MESA – A year has passed since the world saw images of Guadalupe Garcia de Rayos sitting in a locked federal van while her distraught children tried to console her from outside the vehicle. Hoping to stop her deportation to Mexico, protesters surrounded the van in the parking lot of the Immigration and Customs Enforcement office in Phoenix.
The deportation of Garcia de Rayos became a flashpoint in the immigration debate.
The days since have been a struggle for her 17-year-old son, Angel Rayos.
“For me, the past year has been such a blur,” he said. “Seems like just yesterday when everything happened. I can’t even describe my feelings. I just feel really empty inside. My mom was my everything, so it’s like half of my heart is missing.”
Garcia de Rayos is now struggling to start a new life more than 1,400 miles away in her hometown of Acámbaro, Guanajuato, Mexico. The mother of two is battling depression and is struggling financially while living in her elderly parents’ home, along with 10 other family members.
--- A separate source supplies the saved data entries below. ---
-- ==== Sys2Proof/Machine/RegTable.lean ====
section
/-! DEFINITION. The register map: every register of every page with its fields, access types and reset values, as the
register tables of the spec give them (R29 to R33, R55 to R60, R71 to R74, R79 to R86, R99 to R103, R149 to R152, R169
to R176, R200 to R207, R225 to R233, R255 to R266, R293 to R301, R332 to R337, R357 to R360, R374 to R377, R398 to
R406, R421 to R427, R443 to R448, R471 to R476, R491 to R494), the page index (R77, R78), PAGE_CAP and the Registrar
kinds (R450 to R452). A reset value that the spec ties to the part or to a latch is computed where it is read. -/

namespace Sys2Proof.Machine

/-- The pages of R77 and R78. -/
inductive Page where
  | pkg | tic | sch | rte | cmt | stk | clk | pwr | thm | otp | cal | reg | bst | adm | tsm | scb | vit | doc | nxp | nxl | ctl | ndu | gth | label
  deriving DecidableEq, Repr

/-- Field access types (R12). -/
inductive Acc where
  | ro | rw | w1c | w1s | wo | st
  deriving DecidableEq, Repr

/-- A field: bits [hi:lo], access type, reset value. -/
structure Fld where
  hi  : Nat
  lo  : Nat
  acc : Acc
  rst : Nat
  deriving DecidableEq, Repr

/-- A register array: first offset, stride, count, fields. A single register has count 1. -/
structure RegSpec where
  off    : Nat
  stride : Nat
  count  : Nat
  flds   : List Fld
  deriving DecidableEq, Repr

/-- A named field: page, register offset in the page, bits. -/
structure FRef where
  page : Page
  off  : Nat
  hi   : Nat
  lo   : Nat
  deriving DecidableEq, Repr

/-- Block type codes (R77, R78). -/
def Page.blockType : Page → Nat
  | .pkg => 0x01
  | .tic => 0x02
  | .sch => 0x0B
  | .rte => 0x0E
  | .cmt => 0x17
  | .stk => 0x15
  | .clk => 0x03
  | .pwr => 0x04
  | .thm => 0x05
  | .otp => 0x06
  | .cal => 0x07
  | .reg => 0x08
  | .bst => 0x09
  | .adm => 0x0A
  | .tsm => 0x12
  | .scb => 0x13
  | .vit => 0x0F
  | .doc => 0x14
  | .nxp => 0x0C
  | .nxl => 0x0D
  | .ctl => 0x10
  | .ndu => 0x11
  | .gth => 0x16
  | .label => 0x00

/-- Page index of instance i within its window (R77, R78). -/
def Page.index (i : Nat) : Page → Nat
  | .pkg => 0x00
  | .tic => 0x01
  | .sch => 0x02
  | .rte => 0x13
  | .cmt => 0x14
  | .stk => 0x00
  | .clk => 0x01
  | .pwr => 0x02
  | .thm => 0x03
  | .otp => 0x04
  | .cal => 0x05
  | .reg => 0x06
  | .bst => 0x07
  | .adm => 0x08
  | .tsm => 0x09
  | .scb => 0x0A
  | .vit => 0x0B
  | .doc => 0x0C
  | .nxp => 0x10 + i
  | .nxl => 0x14 + i
  | .ctl => 0x20 + i
  | .ndu => 0x40 + i
  | .gth => 0x60
  | .label => 0x03 + i

/-- The package pages (R17). -/
def Page.isPkg : Page → Bool
  | .pkg | .tic | .sch | .rte | .cmt | .label => true
  | _ => false

/-- The page at an index of the package window, with its instance (R78). -/
def pkgPageAt (n : Nat) : Option (Page × Nat) :=
  if n = 0 then some (.pkg, 0) else if n = 1 then some (.tic, 0) else if n = 2 then some (.sch, 0)
  else if 3 ≤ n ∧ n ≤ 0x12 then some (.label, n - 3) else if n = 0x13 then some (.rte, 0)
  else if n = 0x14 then some (.cmt, 0) else none

/-- The page at an index of a stack window, with its instance (R77). -/
def stkPageAt (n : Nat) : Option (Page × Nat) :=
  if n = 0 then some (.stk, 0) else if n = 1 then some (.clk, 0) else if n = 2 then some (.pwr, 0)
  else if n = 3 then some (.thm, 0) else if n = 4 then some (.otp, 0) else if n = 5 then some (.cal, 0)
  else if n = 6 then some (.reg, 0) else if n = 7 then some (.bst, 0) else if n = 8 then some (.adm, 0)
  else if n = 9 then some (.tsm, 0) else if n = 10 then some (.scb, 0) else if n = 11 then some (.vit, 0)
  else if n = 12 then some (.doc, 0) else if 0x10 ≤ n ∧ n ≤ 0x13 then some (.nxp, n - 0x10)
  else if 0x14 ≤ n ∧ n ≤ 0x17 then some (.nxl, n - 0x14) else if 0x20 ≤ n ∧ n ≤ 0x3F then some (.ctl, n - 0x20)
  else if 0x40 ≤ n ∧ n ≤ 0x5F then some (.ndu, n - 0x40) else if n = 0x60 then some (.gth, 0) else none


/-- Registers of the PKG page. -/
def regsPkg : List RegSpec :=
  [
    ⟨0x100, 0, 1, [⟨1, 0, .st, 0x3⟩]⟩,  -- PLEVEL R29
    ⟨0x104, 0, 1, [⟨31, 29, .ro, 0x0⟩, ⟨28, 28, .ro, 0x0⟩, ⟨27, 26, .ro, 0x3⟩, ⟨23, 16, .ro, 0x0⟩, ⟨15, 8, .ro, 0x0⟩, ⟨7, 0, .ro, 0x0⟩]⟩,  -- STATUS R30
    ⟨0x108, 0, 1, [⟨31, 16, .ro, 0x0⟩, ⟨15, 15, .ro, 0x0⟩, ⟨11, 8, .ro, 0x0⟩, ⟨7, 0, .ro, 0x0⟩]⟩  -- PART R31
  ]

/-- Registers of the TIC page. -/
def regsTic : List RegSpec :=
  [
    ⟨0x10, 0, 1, [⟨2, 2, .w1c, 0x0⟩, ⟨1, 1, .w1c, 0x0⟩, ⟨0, 0, .w1c, 0x0⟩]⟩,  -- PAGE_ERR R59
    ⟨0x100, 0, 1, [⟨1, 1, .rw, 0x1⟩, ⟨0, 0, .rw, 0x1⟩]⟩,  -- CTRL R55
    ⟨0x104, 0, 1, [⟨17, 16, .ro, 0x3⟩, ⟨3, 3, .ro, 0x0⟩, ⟨1, 1, .ro, 0x0⟩, ⟨0, 0, .ro, 0x0⟩]⟩,  -- STATUS R56
    ⟨0x108, 0, 1, [⟨23, 16, .ro, 0x0⟩, ⟨10, 0, .ro, 0x0⟩]⟩,  -- NOW R57
    ⟨0x120, 4, 8, [⟨30, 30, .ro, 0x0⟩, ⟨29, 28, .ro, 0x2⟩, ⟨27, 17, .ro, 0x0⟩, ⟨16, 9, .ro, 0x0⟩, ⟨8, 0, .ro, 0x0⟩]⟩  -- CAP R58
  ]

/-- Registers of the SCH page. -/
def regsSch : List RegSpec :=
  [
    ⟨0x10, 0, 1, [⟨2, 2, .w1c, 0x0⟩, ⟨1, 1, .w1c, 0x0⟩, ⟨0, 0, .w1c, 0x0⟩]⟩,  -- PAGE_ERR R175
    ⟨0x100, 0, 1, [⟨8, 8, .rw, 0x0⟩, ⟨7, 4, .rw, 0xF⟩, ⟨3, 0, .rw, 0xF⟩]⟩,  -- CTRL R169
    ⟨0x104, 0, 1, [⟨1, 0, .st, 0x2⟩]⟩,  -- ADMIT R170
    ⟨0x108, 0, 1, [⟨26, 16, .ro, 0x0⟩, ⟨15, 0, .ro, 0x0⟩]⟩,  -- ADMIT_STATUS R171
    ⟨0x110, 4, 4, [⟨15, 0, .ro, 0x0⟩]⟩,  -- GRES R172
    ⟨0x120, 4, 3, [⟨31, 24, .st, 0x10⟩, ⟨23, 16, .st, 0x10⟩, ⟨15, 8, .st, 0x10⟩, ⟨7, 0, .st, 0x10⟩]⟩,  -- BWEIGHT R173
    ⟨0x130, 0, 1, [⟨31, 31, .ro, 0x0⟩, ⟨30, 28, .ro, 0x0⟩, ⟨27, 23, .ro, 0x0⟩, ⟨22, 22, .ro, 0x0⟩, ⟨21, 20, .ro, 0x0⟩, ⟨15, 0, .ro, 0x0⟩]⟩,  -- MISS_LAST R174
    ⟨0x134, 0, 1, [⟨11, 0, .ro, 0x0⟩]⟩  -- MISS_LABEL R174
  ]

/-- Registers of the RTE page. -/
def regsRte : List RegSpec :=
  [
    ⟨0x10, 0, 1, [⟨3, 3, .w1c, 0x0⟩, ⟨2, 2, .w1c, 0x0⟩, ⟨1, 1, .w1c, 0x0⟩, ⟨0, 0, .w1c, 0x0⟩]⟩,  -- PAGE_ERR R376
    ⟨0x100, 4, 256, [⟨31, 31, .st, 0x0⟩, ⟨30, 30, .st, 0x0⟩, ⟨29, 28, .st, 0x0⟩, ⟨4, 0, .st, 0x0⟩]⟩,  -- ENTRY R374
    ⟨0x500, 4, 32, [⟨31, 0, .st, 0x0⟩]⟩,  -- GROUP R375
    ⟨0x580, 4, 4, [⟨31, 0, .st, 0x0⟩]⟩,  -- ROLE R375
    ⟨0x590, 0, 1, [⟨12, 8, .st, 0x0⟩, ⟨7, 0, .st, 0x0⟩]⟩  -- SELF R375
  ]

/-- Registers of the CMT page. -/
def regsCmt : List RegSpec :=
  [
    ⟨0x10, 0, 1, [⟨1, 1, .w1c, 0x0⟩, ⟨0, 0, .w1c, 0x0⟩]⟩,  -- PAGE_ERR R102
    ⟨0x100, 0, 1, [⟨31, 31, .wo, 0x0⟩, ⟨30, 30, .wo, 0x0⟩, ⟨15, 0, .wo, 0x0⟩]⟩,  -- COMMIT R99
    ⟨0x104, 0, 1, [⟨31, 31, .ro, 0x0⟩, ⟨30, 30, .ro, 0x0⟩, ⟨29, 29, .ro, 0x0⟩, ⟨28, 25, .ro, 0x0⟩, ⟨24, 19, .ro, 0x0⟩, ⟨18, 16, .ro, 0x0⟩, ⟨15, 0, .ro, 0x0⟩]⟩,  -- RESULT R100
    ⟨0x108, 0, 1, [⟨24, 24, .ro, 0x0⟩, ⟨23, 16, .ro, 0x0⟩, ⟨15, 0, .ro, 0x0⟩]⟩  -- FAIL R101
  ]

/-- Registers of the STK page. -/
def regsStk : List RegSpec :=
  [
    ⟨0x100, 0, 1, [⟨31, 31, .wo, 0x0⟩, ⟨30, 30, .rw, 0x1⟩, ⟨29, 29, .wo, 0x0⟩, ⟨7, 0, .wo, 0x0⟩]⟩,  -- RESET R494
    ⟨0x104, 0, 1, [⟨31, 30, .ro, 0x0⟩, ⟨29, 29, .ro, 0x0⟩, ⟨15, 0, .ro, 0x0⟩]⟩,  -- RESET_STATUS R494
    ⟨0x108, 0, 1, [⟨15, 0, .ro, 0x0⟩]⟩,  -- ID R32
    ⟨0x10C, 0, 1, [⟨31, 29, .ro, 0x0⟩, ⟨28, 28, .ro, 0x0⟩, ⟨27, 14, .ro, 0x0⟩, ⟨12, 0, .ro, 0x0⟩]⟩,  -- STATUS R32
    ⟨0x110, 0, 1, [⟨3, 3, .ro, 0x0⟩, ⟨2, 2, .ro, 0x0⟩, ⟨1, 1, .ro, 0x0⟩, ⟨0, 0, .ro, 0x0⟩]⟩  -- RING R33
  ]

/-- Registers of the CLK page. -/
def regsClk : List RegSpec :=
  [
    ⟨0x10, 0, 1, [⟨6, 6, .w1c, 0x0⟩, ⟨5, 5, .w1c, 0x0⟩, ⟨4, 4, .w1c, 0x0⟩, ⟨3, 3, .w1c, 0x0⟩, ⟨2, 2, .w1c, 0x0⟩, ⟨1, 1, .w1c, 0x0⟩, ⟨0, 0, .w1c, 0x0⟩]⟩,  -- PAGE_ERR R405
    ⟨0x100, 0, 1, [⟨24, 24, .rw, 0x0⟩, ⟨23, 23, .rw, 0x1⟩, ⟨21, 16, .rw, 0x1⟩, ⟨15, 15, .rw, 0x1⟩, ⟨13, 8, .rw, 0x4⟩, ⟨5, 0, .rw, 0x0⟩]⟩,  -- REF R399
    ⟨0x104, 0, 1, [⟨31, 30, .ro, 0x3⟩, ⟨29, 28, .ro, 0x3⟩, ⟨27, 22, .ro, 0x0⟩, ⟨21, 20, .ro, 0x0⟩, ⟨19, 17, .ro, 0x0⟩, ⟨16, 16, .ro, 0x0⟩, ⟨15, 14, .ro, 0x0⟩, ⟨13, 12, .ro, 0x0⟩, ⟨10, 8, .ro, 0x0⟩, ⟨2, 2, .ro, 0x0⟩, ⟨1, 0, .ro, 0x3⟩]⟩,  -- STATUS R400
    ⟨0x108, 0, 1, [⟨0, 0, .rw, 0x0⟩]⟩,  -- DOCENT_SEL R401
    ⟨0x110, 0, 1, [⟨31, 31, .wo, 0x0⟩, ⟨1, 0, .rw, 0x0⟩]⟩,  -- PKG_MODE R402
    ⟨0x114, 0, 1, [⟨31, 31, .wo, 0x0⟩, ⟨0, 0, .rw, 0x0⟩]⟩,  -- STK_MODE R402
    ⟨0x118, 0, 1, [⟨31, 31, .ro, 0x0⟩, ⟨30, 30, .ro, 0x0⟩, ⟨29, 28, .ro, 0x0⟩, ⟨27, 26, .ro, 0x0⟩, ⟨10, 8, .ro, 0x0⟩]⟩,  -- MODE_STATUS R403
    ⟨0x11C, 0, 1, [⟨31, 31, .rw, 0x0⟩, ⟨23, 0, .rw, 0x400⟩]⟩,  -- IDLE_CFG R402
    ⟨0x120, 0, 1, [⟨5, 0, .rw, 0x0⟩]⟩,  -- GATE_DIS R404
    ⟨0x124, 0, 1, [⟨5, 0, .ro, 0x0⟩]⟩  -- GATE_STATUS R404
  ]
With the help of the Mexican government, she was able to open up a small tortilla shop, but she makes less money in an entire day than what she earned working one hour as a custodian at Golfland Sunsplash in Mesa.
At the end of a full day’s work, all she looks forward to is a nightly video call with her children and husband. It has become their main form of communication since she was deported.
Her daughter, Jacqueline Rayos, 15, said she feels alone.
“It’s been pretty tough on me,” she said. “I was so used to coming to my mom, not just for needing to talk to her, but just to hang out with her. I would always go lay down next to her on her bed, and now I can’t do that cause she’s not here.”
The family said it’s the little things they miss about Garcia de Rayos. Her husband, who asked not to be identified by name, described every moment from the time he wakes up until he goes to bed as a living nightmare.
“Everything is different,” he said. “You don’t smell the house with the good food. I mean, I cook, but not as good as her. Her presence … her talking to us, yelling at us, listening to music. There is a void. There’s some emptiness in the house.”
He hasn’t seen his wife since the day she was deported and has kept the household running without her income. He called her deportation an attack on undocumented families.
Garcia de Rayos, who came to the U.S. as a teenager, routinely checked in with ICE every year. Under President Trump and his crackdown on undocumented immigration, her husband said, she was afraid to check in February of last year but did so anyway.
That was her last day in the United States.
She had been arrested in 2008 during an immigration raid by the Maricopa County Sheriff’s Office. Garcia de Rayos was convicted of a felony for using someone else’s Social Security number, which the family said she did in order to get a job at Golfland Sunsplash. That was her only wrongdoing, her husband said, arguing that the government “makes it impossible to get a work permit, get a residency, or become a citizen.”
The family has hired Phoenix immigration lawyer Ray Ybarra Maldonado to represent Guadalupe’s case. Ybarra is trying to get her case reopened and have the conviction thrown out, on grounds that then-Sheriff Joe Arpaio’s immigration raids at workplaces were deemed unconstitutional. The family now is waiting to hear the government’s decision on her case on March 5.
Meanwhile in Mesa, the family said they are trying to get through each day by hanging onto their hope and Christian faith.
Religious images hang on the walls of their home. On one, the Virgin of Guadalupe is on display. On another, a picture of Jesus Christ, with lights twinkling all around it. Then there’s Garcia de Rayos on her wedding day. Pictures of her can be found all around, but this home feels empty.
“I’m glad that my family raised me more on the religious side,” Angel said. “I believe that has helped me a lot.”